-- ==== Sys2Proof/Machine/Sequence.lean ====
section
/-! DEFINITION. The sequence unit (06): the active-sequence table, page pools, page lists and their look-aside
buffers, AT.SEQ, AT.WALK and the three phases of AT.APPEND. -/

namespace Sys2Proof.Machine

/-! ## Sets, pages and lists (06 R170-R175, R180) -/

/-- Geometry of a set and its pool (06 R170, R171, R180). -/
structure Geom where
  fmt : Nat
  dhu : Nat
  g : Nat
  base : Nat
  stack : Nat
  deriving DecidableEq, Repr

/-- Geometry in effect of set `s`. -/
def geom (p : Part) (c : Ctl) (s : Nat) : Geom :=
  let w := effVal p c (0x2B40 + s) 1
  { fmt := bitsN w 0 4, dhu := bitsN w 8 5, g := bitsN w 16 5
    base := 64 * effVal p c (0x2B40 + s) 2, stack := 64 * effVal p c (0x2B40 + s) 4 }

/-- Head dimension. -/
def Geom.dh (x : Geom) : Nat := 16 * x.dhu

/-- Bytes of a page (06 R170). -/
def Geom.page (x : Geom) : Nat := 64 + 16 * x.dh * nibbles x.fmt

/-- Byte address of page (set number `n`, group `k`). -/
def Geom.addr (x : Geom) (n k : Nat) : Nat := x.base + n * (x.g * x.page) + k * x.page

/-- The header of a page (06 R172). -/
def pageHeader (fmt fill dhu group kScale vScale pos0 seq set : Nat) : List Byte :=
  leBytes 64 (fmt + 16 * fill + 2 ^ 16 * dhu + 2 ^ 24 * group + 2 ^ 32 * kScale + 2 ^ 48 * vScale +
    2 ^ 64 * (pos0 % 2 ^ 32) + 2 ^ 96 * seq + 2 ^ 112 * set)

/-- Slots that logical page `k` of an entry holds (06 R175, R191). -/
def fillOf (e : Seq) (k : Nat) : Nat := if k + 1 = e.pages then e.length - 16 * k else 16

/-- The checks of 06 R191 on the page of logical page `k` at byte `a`: geometry, sequence, set, group,
position and fill. -/
def pageOk (m : Mems) (x : Geom) (n set group a k : Nat) (e : Seq) : Bool :=
  let h := devNat m a 16
  decide (bitsN h 0 4 = x.fmt) && decide (bitsN h 16 5 = x.dhu) && decide (bitsN h 24 4 = group) &&
    decide (bitsN h 64 32 = (e.posBase + 16 * k) % 2 ^ 32) && decide (bitsN h 96 12 = n) && decide (bitsN h 112 6 = set) &&
    decide (bitsN h 4 5 = fillOf e k)

/-- List index of logical page `k`. -/
def listIdx (e : Seq) (k : Nat) : Nat := (e.head + k) % e.listCap

/-- Byte address of list entry `i`. -/
def listAddr (e : Seq) (i : Nat) : Nat := 64 * e.listAddr + 4 * i

/-- Page-set number of logical page `k`, from the page list. -/
def listed (m : Mems) (e : Seq) (k : Nat) : Nat := devNat m (listAddr e (listIdx e k)) 4

/-- STATE codes (06 R175). -/
def seqCode : SeqState → Nat
  | .free => 0
  | .live => 1
  | .exhausted => 2
  | .faulted => 3

/-- The 32-byte image of an entry (06 R175). -/
def seqImage (e : Seq) (readers busy : Nat) : List Byte :=
  leBytes 32 (seqCode e.state + 8 * e.cls + 32 * e.window + 64 * e.set + 2 ^ 12 * readers + 2 ^ 16 * busy + 2 ^ 24 * e.client +
    2 ^ 32 * e.listCap + 2 ^ 48 * e.pages + 2 ^ 64 * e.head + 2 ^ 80 * e.length + 2 ^ 128 * e.posBase + 2 ^ 160 * e.kScale +
    2 ^ 176 * e.vScale + 2 ^ 192 * e.listAddr)

/-- The entry that an image holds, opened from queue `q`. -/
def ofImage (w q : Nat) : Seq :=
  { state := match bitsN w 0 3 with
      | 1 => .live
      | 2 => .exhausted
      | 3 => .faulted
      | _ => .free
    cls := bitsN w 3 2, window := bitsN w 5 1, set := bitsN w 6 6, readers := bitsN w 12 4, appendBusy := bitN w 16
    client := bitsN w 24 8, listCap := bitsN w 32 13, pages := bitsN w 48 13, head := bitsN w 64 12, length := bitsN w 80 17
    posBase := bitsN w 128 32, kScale := bitsN w 160 16, vScale := bitsN w 176 16, listAddr := bitsN w 192 48, queue := q }

/-- A sequence becomes FAULTED at list index `i`, with its message (06 R191, 10 R312). -/
def seqFault (p : Part) (n i : Nat) (mark : Bool) (c : Ctl) : Ctl :=
  let e := getSeq c n
  sendMsg p (owner p c .queue e.queue) 8 (leBytes 2 n ++ leBytes 1 e.set ++ leBytes 1 0 ++ leBytes 2 i)
    (if mark then modSeq n (fun x => { x with state := .faulted }) c else c)

/-- The device invalidates every look-aside entry, list-cache line and walk of a sequence (06 R199). -/
def forgetSeq (n : Nat) (c : Ctl) : Ctl :=
  { c with
    blocks := (c.blocks.map fun e => (e.1, { e.2 with lab := e.2.lab.filter fun x => decide (x.1 ≠ n) })).filter
      fun e => decide (e.2 ≠ {})
    listCache := (c.listCache.map fun e => (e.1, e.2.filter fun x => decide (x.1 ≠ n))).filter fun e => !e.2.isEmpty
    walks := (c.walks.map fun e => (e.1, e.2.filter fun x => decide (x.2.1 ≠ n))).filter fun e => !e.2.isEmpty }

/-! ## Translation (06 R197, R198) -/

/-- The page fetcher of block `b` translates a list index: a hit moves its entry to the most recent place; a
miss is counted and starts a walk, unless a walk under way will install the entry. -/
def translate (p : Part) (b n i : Nat) (c : Ctl) : Ctl :=
  let lab := (getB c b).lab
  match lab.find? fun x => decide (x.1 = n) && decide (x.2.1 = i) with
  | some x => modB b (fun y => { y with lab := (y.lab.erase x) ++ [x] }) c
  | none =>
    if (look [] (b / 4) c.walks).any fun w => decide (w.1 = b) && decide (w.2.1 = n) && decide (w.2.2 / 16 = i / 16) && decide (w.2.2 ≤ i) && decide (i ≤ w.2.2 + 7) then c
    else
      { bump p (0x3016 + 0x100 * (b / 4)) (b % 4 + 1) 64 1 c with
        walks := tweak [] (b / 4) (fun l => l ++ [(b, n, i)]) c.walks }

/-- The page-list line of list index `i` of a sequence, where the list cache of an isle holds it (06 R198). -/
def cachedLine (c : Ctl) (isle n i : Nat) : Option Nat :=
  ((look [] isle c.listCache).find? fun x => decide (x.1 = n) && decide (x.2.1 = i / 16)).map fun x => x.2.2

/-- Page-set number that the look-aside buffer of block `b` or its isle's list cache gives for list index `i`. -/
def nearSet (c : Ctl) (b n i : Nat) : Option Nat :=
  match (getB c b).lab.find? fun x => decide (x.1 = n) && decide (x.2.1 = i) with
  | some x => some x.2.2
  | none => (cachedLine c (b / 4) n i).map fun w => bitsN w (32 * (i % 16)) 32

/-- Page-set number that the fetcher of block `b` uses for logical page `k`. -/
def pageSetOf (m : Mems) (c : Ctl) (b n k : Nat) (e : Seq) : Nat := (nearSet c b n (listIdx e k)).getD (listed m e k)

/-- A walk under way installs the requested entry and up to 7 following ones of its line (06 R198), from the line as the
list cache holds it, or else from memory. The unit holds 8 walks in flight. A poisoned line is consumed by the page-walk
unit: MECH 9, and the walk installs nothing (12 R347). -/
def walkDone (b n i : Nat) (v : View) (c : Ctl) : Ctl :=
  let isle := b / 4
  let ws := look [] isle c.walks
  if !((ws.take 8).contains (b, n, i)) then c
  else
    let e := getSeq c n
    let k := 0x3017 + 0x100 * isle
    let cache := look [] isle c.listCache
    let a := listAddr e (i - i % 16)
    let c1 := bump v.part k 1 64 1 { c with walks := stow [] isle (ws.erase (b, n, i)) c.walks }
    let install := fun (line : Nat × Nat × Nat) (c : Ctl) =>
      let news := ((List.range 8).map fun j => i + j).filter fun j =>
        decide (j / 16 = i / 16) && decide (j < e.listCap) && decide ((j + e.listCap - e.head) % e.listCap < e.pages)
      let cache1 := (cache.filter fun x => !(decide (x.1 = n) && decide (x.2.1 = i / 16))) ++ [line]
      modB b (fun x =>
        let l := (x.lab.filter fun y => !(decide (y.1 = n) && news.contains y.2.1)) ++
          news.map fun j => (n, j, bitsN line.2.2 (32 * (j % 16)) 32)
        { x with lab := l.drop (l.length - 32) })
        { c with listCache := stow [] isle (cache1.drop (cache1.length - 64)) c.listCache }
    match cachedLine c isle n i with
    | some w => install (n, i / 16, w) c1
    | none =>
      reading v none (32 + isle) .none [(a, 64)] (fun x c => raise v.part { mech := 9, unit := 32 + isle, addr := x.addr, injected := x.injected } (report v.part none x c))
        (install (n, i / 16, devNat v.mems a 64)) (bump v.part k 2 64 1 c1)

▶ ACTIVITY
Using the records above, write out exactly the lines between the one holding "address of list" and the one holding "entry (06 R175). -/", inclusive; leave everything else out.

▶ WRITTEN REPLY
/-- Byte address of list entry `i`. -/
def listAddr (e : Seq) (i : Nat) : Nat := 64 * e.listAddr + 4 * i

/-- Page-set number of logical page `k`, from the page list. -/
def listed (m : Mems) (e : Seq) (k : Nat) : Nat := devNat m (listAddr e (listIdx e k)) 4

/-- STATE codes (06 R175). -/
def seqCode : SeqState → Nat
  | .free => 0
  | .live => 1
  | .exhausted => 2
  | .faulted => 3

/-- The 32-byte image of an entry (06 R175). -/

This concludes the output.